A ”cool” aspect of the new instrumentation Professor Murray will use at UConn is a cryogenic probe (cryoprobe) that will be one of the first available for ssNMR in the world. Cryoprobes cool the electronic components used to detect the NMR signal (but not the actual sample) to liquid helium temperatures (25 K), achieving a boost in sensitivity by reducing thermal noise in the electronics. The boost in sensitivity allows for faster data collection that opens a window for studying very small amounts of difficult to obtain samples or kinetic experiments to interrogate how samples change over time, for example, to follow processes such as disease-related aggregative misfolding that the Murray Laboratory is investigating.

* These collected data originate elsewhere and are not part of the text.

@[simp] theorem enterOff_frame (s : State) :
    (enterOff s).inReset = s.inReset ∧ (enterOff s).mgmt = s.mgmt ∧ (enterOff s).events = s.events ∧
    (enterOff s).counters = s.counters ∧ (enterOff s).params = s.params ∧ (enterOff s).table = s.table ∧
    (enterOff s).part = s.part ∧ (enterOff s).host = s.host ∧ (enterOff s).port = s.port ∧
    (enterOff s).mem = s.mem ∧ (enterOff s).capture = s.capture ∧ (enterOff s).hold = s.hold ∧
    (enterOff s).copy = s.copy ∧ (enterOff s).sender = s.sender ∧ (enterOff s).acker = s.acker ∧
    (enterOff s).applyq = s.applyq ∧ (enterOff s).pending = s.pending := by
  simp [enterOff]

@[simp] theorem enterFault_frame (c : FaultCause) (s : State) :
    (enterFault c s).inReset = s.inReset ∧ (enterFault c s).mgmt = s.mgmt ∧ (enterFault c s).params = s.params ∧
    (enterFault c s).table = s.table ∧ (enterFault c s).part = s.part ∧ (enterFault c s).host = s.host ∧
    (enterFault c s).port = s.port ∧ (enterFault c s).mem = s.mem ∧ (enterFault c s).capture = s.capture ∧
    (enterFault c s).hold = s.hold ∧ (enterFault c s).applyq = s.applyq ∧
    (enterFault c s).pending = s.pending := by
  simp only [enterFault]; (repeat' split) <;> simp

@[simp] theorem offerSynced_frame (s : State) :
    (offerSynced s).inReset = s.inReset ∧ (offerSynced s).mgmt = s.mgmt ∧ (offerSynced s).counters = s.counters ∧
    (offerSynced s).params = s.params ∧ (offerSynced s).table = s.table ∧ (offerSynced s).part = s.part ∧
    (offerSynced s).host = s.host ∧ (offerSynced s).port = s.port ∧ (offerSynced s).mem = s.mem ∧
    (offerSynced s).hold = s.hold ∧ (offerSynced s).session = s.session ∧ (offerSynced s).tx = s.tx ∧
    (offerSynced s).rx = s.rx ∧ (offerSynced s).sender = s.sender ∧ (offerSynced s).acker = s.acker ∧
    (offerSynced s).applyq = s.applyq ∧ (offerSynced s).pending = s.pending := by
  simp only [offerSynced]; (repeat' split) <;> simp

@[simp] theorem restartSession_frame (s : State) :
    (restartSession s).inReset = s.inReset ∧ (restartSession s).mgmt = s.mgmt ∧
    (restartSession s).params = s.params ∧ (restartSession s).table = s.table ∧ (restartSession s).part = s.part ∧
    (restartSession s).host = s.host ∧ (restartSession s).port = s.port ∧ (restartSession s).mem = s.mem ∧
    (restartSession s).capture = s.capture ∧ (restartSession s).hold = s.hold ∧
    (restartSession s).applyq = s.applyq ∧ (restartSession s).pending = s.pending := by
  simp only [restartSession]; (repeat' split) <;> simp

@[simp] theorem restart_frame (r : RestartReason) (s : State) :
    (restart r s).inReset = s.inReset ∧ (restart r s).mgmt = s.mgmt ∧ (restart r s).params = s.params ∧
    (restart r s).table = s.table ∧ (restart r s).part = s.part ∧ (restart r s).port = s.port ∧
    (restart r s).mem = s.mem ∧ (restart r s).applyq = s.applyq ∧ (restart r s).pending = s.pending := by
  simp [restart]

@[simp] theorem completeCommit_frame (s : State) :
    (completeCommit s).inReset = s.inReset ∧ (completeCommit s).mgmt = s.mgmt ∧
    (completeCommit s).counters = s.counters ∧ (completeCommit s).params = s.params ∧
    (completeCommit s).part = s.part ∧ (completeCommit s).host = s.host ∧ (completeCommit s).port = s.port ∧
    (completeCommit s).mem = s.mem ∧ (completeCommit s).hold = s.hold ∧ (completeCommit s).session = s.session ∧
    (completeCommit s).tx = s.tx ∧ (completeCommit s).rx = s.rx ∧ (completeCommit s).sender = s.sender ∧
    (completeCommit s).acker = s.acker ∧ (completeCommit s).applyq = s.applyq ∧
    (completeCommit s).pending = s.pending := by
  simp [completeCommit]

@[simp] theorem offerCommit_frame (s : State) :
    (offerCommit s).inReset = s.inReset ∧ (offerCommit s).mgmt = s.mgmt ∧ (offerCommit s).counters = s.counters ∧
    (offerCommit s).params = s.params ∧ (offerCommit s).part = s.part ∧ (offerCommit s).host = s.host ∧
    (offerCommit s).port = s.port ∧ (offerCommit s).mem = s.mem ∧ (offerCommit s).hold = s.hold ∧
    (offerCommit s).session = s.session ∧ (offerCommit s).tx = s.tx ∧ (offerCommit s).rx = s.rx ∧
    (offerCommit s).sender = s.sender ∧ (offerCommit s).acker = s.acker ∧ (offerCommit s).applyq = s.applyq ∧
    (offerCommit s).pending = s.pending := by
  simp only [offerCommit]; (repeat' split) <;> simp

@[simp] theorem pendLink_frame (s : State) :
    (pendLink s).inReset = s.inReset ∧ (pendLink s).mgmt = s.mgmt ∧ (pendLink s).events = s.events ∧
    (pendLink s).counters = s.counters ∧ (pendLink s).params = s.params ∧ (pendLink s).table = s.table ∧
    (pendLink s).part = s.part ∧ (pendLink s).host = s.host ∧ (pendLink s).port = s.port ∧
    (pendLink s).mem = s.mem ∧ (pendLink s).capture = s.capture ∧ (pendLink s).hold = s.hold ∧
    (pendLink s).journal = s.journal ∧ (pendLink s).copy = s.copy ∧ (pendLink s).session = s.session ∧
    (pendLink s).tx = s.tx ∧ (pendLink s).rx = s.rx ∧ (pendLink s).sender = s.sender ∧
    (pendLink s).applyq = s.applyq ∧ (pendLink s).pending = s.pending := by
  and_intros <;> rfl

For the future, Professor Murray sees continuing improvements in ssNMR technology including probes that can achieve faster spinning rates, sensitivity boosts through dynamic nuclear polarization (DNP), and improved sample isotope labeling schemes that can clarify the complex NMR spectra of large macromolecular complexes. Beyond the types of projects currently under study, he envisions his research could lead to the design of self-assembling nanostructures for drug development or contrast agents for bioimaging, and other advances that will facilitate the use of ssNMR in studying molecules within living cells or to follow metabolism in tissues.

Professor Murray is slated to teach Biophysical Chemistry I in Fall 2024. He plans to eventually offer additional advanced NMR and phase separation in biology courses. In terms of his research laboratory, students can expect to receive broad and collaborative training in several areas depending on their strengths, interests, and laboratory needs. Students might work on protein purification, imaging, and assay development or delve more heavily into NMR instrumentation or data analysis and computation. He emphasizes that potential students should not be intimidated by their unfamiliarity with NMR and notes “If you’re excited about the science you will get the training you need!”. Contemporary biology is more about addressing biological problems than techniques. Researchers today are expected to learn and adapt to whatever technique is needed to solve the biological problem. Professor Murray actively fosters this type of learning in his laboratory and integrates it into the training plan for all members of the research team.

MCB is delighted to have a new colleague that brings strengths in ssNMR and macromolecular assemblies — research areas that promise to achieve cool new results for decades to come.